Hi!
I don't understand how we can answer the following question.
How do we: extend the linearly independent set {(1,1,1,1,1),(1,2,3,4,5)} to form a basis for $\displaystyle R^5$ ?
Any help is appreciated.
Well the most simple basis to R^5
is the following 5 vectors because they are all linearly independant.
(1,0,0,0,0)
(0,1,0,0,0)
(0,0,1,0,0)
(0,0,0,1,0)
(0,0,0,0,1)
You have two vectors, you need 3 more that are linearly independant.
You can just easily use 3 of those or if you want to find more vectors you can u can just do trial and error.
The vectors you listed are probably linear combinations of the other vectors. You can check that by doing
v5= c1v1+c2v2+c3v3+c4v4
Usually if the vector contains a 0 component it is independant to a vector with numbers bc the c value would have to be 0 to make the vector 0 and if that happens it is unlikely to be a linear combination of the other vectors unless the other vectors have 0 in the same place.
Okay, so can I just add the vectors {(0,0,1,0,0),(0,0,0,1,0),(0,0,0,0,1)} to the set in order to extend the linearly independent set {(1,1,1,1,1),(1,2,3,4,5)} to form a basis for $\displaystyle R^5$?
To find out whether these vectors are linearly independent together I must test them.

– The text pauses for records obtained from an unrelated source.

/-! ## Device reset (R57) -/

/-- What both a device reset and the loss of the rails destroy: keys, measurement, contexts, partitions, sessions, links,
caches and the readable contents of HBM. Fuses, non-volatile memory, the ledger, the time base and the supply stay. A
pending activation has taken effect (R409), and both ports are down until the firmware brings them up again (R46). -/
def wipe (s : State) : State :=
  { s with
    keys := [], mrs := measureReset, mem := [], hbm := hbmReset, cores := [], ctxs := [], parts := [], cfg := cfgReset,
    links := [], paths := pathsReset, host := hostReset,
    sess := [], heldReqs := [], bulk := [], mgmt := mgmtReset,
    devQueue := queueReset,
    jtag := { s.jtag with tokJtag := none, tokMgmt := none, scope := 0, duration := 0 },
    fuses := { s.fuses with lifecycle := if s.fuses.lifecycle == .prodDebug then .prod else s.fuses.lifecycle },
    nvm := { s.nvm with activation := none, staged := none, stageSlot := none },
    boot := { bootReset with romRuns := s.boot.romRuns, secondLifeWait := s.nvm.secondLife } }

/-- A device reset (R57). It is not performed while the trip or power-fail sequence runs (R58); the sequence of R46 then
runs where RESET_N is high. -/
def deviceReset (s : State) : State := if s.pkg.supply == .on then tryBoot (wipe s) else s

/-- The rails go off: what runs on them is lost. -/
def railsLost (new_ : Supply) (s : State) : State :=
  let s := wipe s
  { s with pkg := { s.pkg with supply := new_, rails := [], xspiResetN := false, pwrLimiting := false, curLimiting := false, curBound := false,
                               throttled := 0, hotStacks := 0 },
           host := hostReset, mgmt := mgmtReset, jtag := jtagReset }
/-- The rails go off after the ledger's final commit: by a power failure (R33) or a trip (R40). -/
def railsOff (new_ : Supply) (s : State) : State := railsLost new_ (ledgerCommit { s with ledger := { s.ledger with clean := true } })

/-- A trip sequence is not complete: it takes at most 1 ms, and ignores RESET_N and PWRGOOD meanwhile (R40). -/
def inTrip (s : State) : Bool := s.pkg.supply == .tripped && now s < s.pkg.tripAt + 1000000
/-- THERMAL_TRIPS and POWER_TRIPS, by the causes. -/
def countTrip (cause : Nat) (s : State) : State :=
  let s := if nbit cause 0 then ledgerAdd 8 1 s else s
  if nbit cause 1 then ledgerAdd 9 1 s else s
/-- The last trip record with a cause added. -/
def tripJoin (cause : Nat) (l : List Bytes) : List Bytes :=
  match l.getLast? with
  | some e => l.dropLast ++ [e.take 12 ++ [e.getD 12 0 ||| BitVec.ofNat 8 cause] ++ e.drop 13]
  | none => l
/-- The trip sequence (R40): cause bit 0 thermal, bit 1 power. A trip of the other kind during it adds its cause to the record. -/
def trip (cause sensor reading : Nat) (s : State) : State :=
  if s.pkg.supply == .off then s
  else if s.pkg.supply == .tripped then
    if !inTrip s || nbit s.ledger.lastTrip.toNat (cause - 1) then s else
    let s := countTrip cause s
    let s := { s with ledger := { s.ledger with lastTrip := s.ledger.lastTrip ||| BitVec.ofNat 2 cause, trips := tripJoin cause s.ledger.trips } }
    ledgerCommit { s with pkg := { s.pkg with thermtrip := s.pkg.thermtrip || nbit cause 0 } }
  else
    let s := countTrip cause (ledgerTrip cause sensor reading s)
    let s := { s with ledger := { s.ledger with lastTrip := BitVec.ofNat 2 cause } }
    let s := railsOff .tripped s
    { s with pkg := { s.pkg with thermtrip := nbit cause 0, alertLatch := true, tripAt := now s } }

/-! ## Identity (R62, R65) -/

/-- The management key of R62. -/
def mgmtKey (s : State) : Bytes :=
  extraBitsKey (derived s "KAZBA-MGMT" (serialBytes s ++ bytesBE 1 s.fuses.ownerEpoch ++ digestBytes s.nvm.title.holder))
/-- The titleholder-bound storage key of R62. DESIGN CHOICE (log entry 116): R62 gives it no length and no form; the model keeps
the 80 derived bytes. -/
def storageKey (s : State) : Bytes := derived s "KAZBA-TITLE" (serialBytes s ++ bytesBE 1 s.fuses.ownerEpoch)
/-- The keys of R62 in the key store; in BLANK no secret is fused and there are none. -/
def deriveIdentity (s : State) : State :=
  if s.fuses.secret == none then s else
  setKey (setKey (setKey s slotIdentity (identityKey s)) slotMgmt (mgmtKey s)) slotTitle (storageKey s)

/-- Sign with the identity key under a domain string (R63). -/
def identitySign (s : State) (domain : String) (b : Bytes) : Bytes :=
  padTo 132 (Config.ecdsaSign (keyOf s slotIdentity) (ascii domain ++ b))

/-! ## The attestation report (R66) -/

/-- State code of PARTITION_SUMMARY (R328). -/
def partCode (k : Partition) : Nat :=
  let c : PartState → Nat := fun x => match x with
    | .unused => 0 | .assigned => 1 | .charter => 2 | .scrubbing => 3 | .resetting => 0
  match k.state with | .resetting => c k.before | x => c x

/-- A partition's entry of PARTITION_SUMMARY; of a held one mask and slices stay (DESIGN CHOICE, log entry 143). -/
def partSummary (s : State) (p : Nat) : Bytes :=
  let m := active s
  if !pEnabled s p then bytesBE 2 (if (partOf s p).held then pCores m p else 0) ++
    bytesBE 1 (if (partOf s p).held then popcount 192 (pSlices m p) else 0) ++ [0]
  else bytesBE 2 (pCores m p) ++ bytesBE 1 (popcount 192 (pSlices m p)) ++ bytesBE 1 (partCode (partOf s p))

/-- FLAGS of R67. -/
def reportFlags (s : State) : Nat :=
  (if s.ledger.saturated != 0 then 32 else 0) + (if s.boot.fallback then 16 else 0) + (if s.fuses.svn ≥ 64 then 8 else 0) +
  (if s.fuses.ownerEpoch ≥ 64 then 4 else 0) + (if s.boot.coRule then 2 else 0) + (if s.boot.cosigned then 1 else 0)

def debugState (s : State) : Nat :=
  match s.fuses.lifecycle with | .blank => 1 | .dev => 1 | .prodDebug => 2 | _ => 0

/-- Bytes 0x000-0x39F of the report over a nonce, for a requester's partition. DESIGN CHOICE (log entry 117): with no manifest
booted and no set active, as in BOOT_HALT, FW_MANIFEST_DIGEST and LAYOUT_DIGEST are SHA-512 of the empty string. -/
def reportBody (s : State) (nonce : Bytes) (reqPart : Nat) : Bytes :=
  bytesBE 4 0x4B5A4152 ++ bytesBE 2 1 ++ bytesBE 2 0x0424 ++ serialBytes s ++
  digestBytes (Config.sha512 (Config.pubOf (keyOf s slotIdentity))) ++ padTo 64 nonce ++ bytesBE 8 (now s) ++
  bytesBE 1 (lifecycleCode s.fuses.lifecycle) ++ bytesBE 1 (debugState s) ++ bytesBE 1 s.fuses.svn ++
  bytesBE 1 s.fuses.ownerEpoch ++ [s.boot.keyIndex, s.boot.source, BitVec.ofNat 8 reqPart, 0] ++
  bytesBE 4 (reportFlags s) ++ bytesBE 4 s.boot.fwVersion.toNat ++ bytesBE 4 s.boot.fwSvn.toNat ++ bytesBE 4 0 ++
  digestBytes (Config.sha512 s.boot.manifest) ++
  ((List.range 8).map (fun i => digestBytes (tget 0 s.mrs.mr i))).flatten ++
  ((List.range 8).map (fun i => bytesBE 4 (tget 0 s.mrs.count i))).flatten ++
  digestBytes (Config.sha512 (secBytes (active s) 1)) ++
  ((List.range 16).map (partSummary s)).flatten ++
  bytesBE 4 (cellsActive s) ++ bytesBE 2 (capacityPermille s) ++ bytesBE 2 (retiredLines s) ++
  bytesBE 2 (stackMask s).toNat ++ bytesBE 6 0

So, for scalars $\displaystyle c_{1},c_{2},c_{3},c_{4},c_{5} \in R $, in the linear combination:
$\displaystyle c_{1} (1,1,1,1,1) + c_{2}(1,2,3,4,5) + c_{3} (0,0,1,0,0) + c_{4}(0,0,0,1,0) + c_{5}(0,0,0,0,1)$
There can only be one solution to the scalars, $\displaystyle c_{1},c_{2},c_{3},c_{4},c_{5} = 0$
I know the answer to this question isn't unique but is my answer correct? Is this a right set (and a basis for $\displaystyle R^5$)?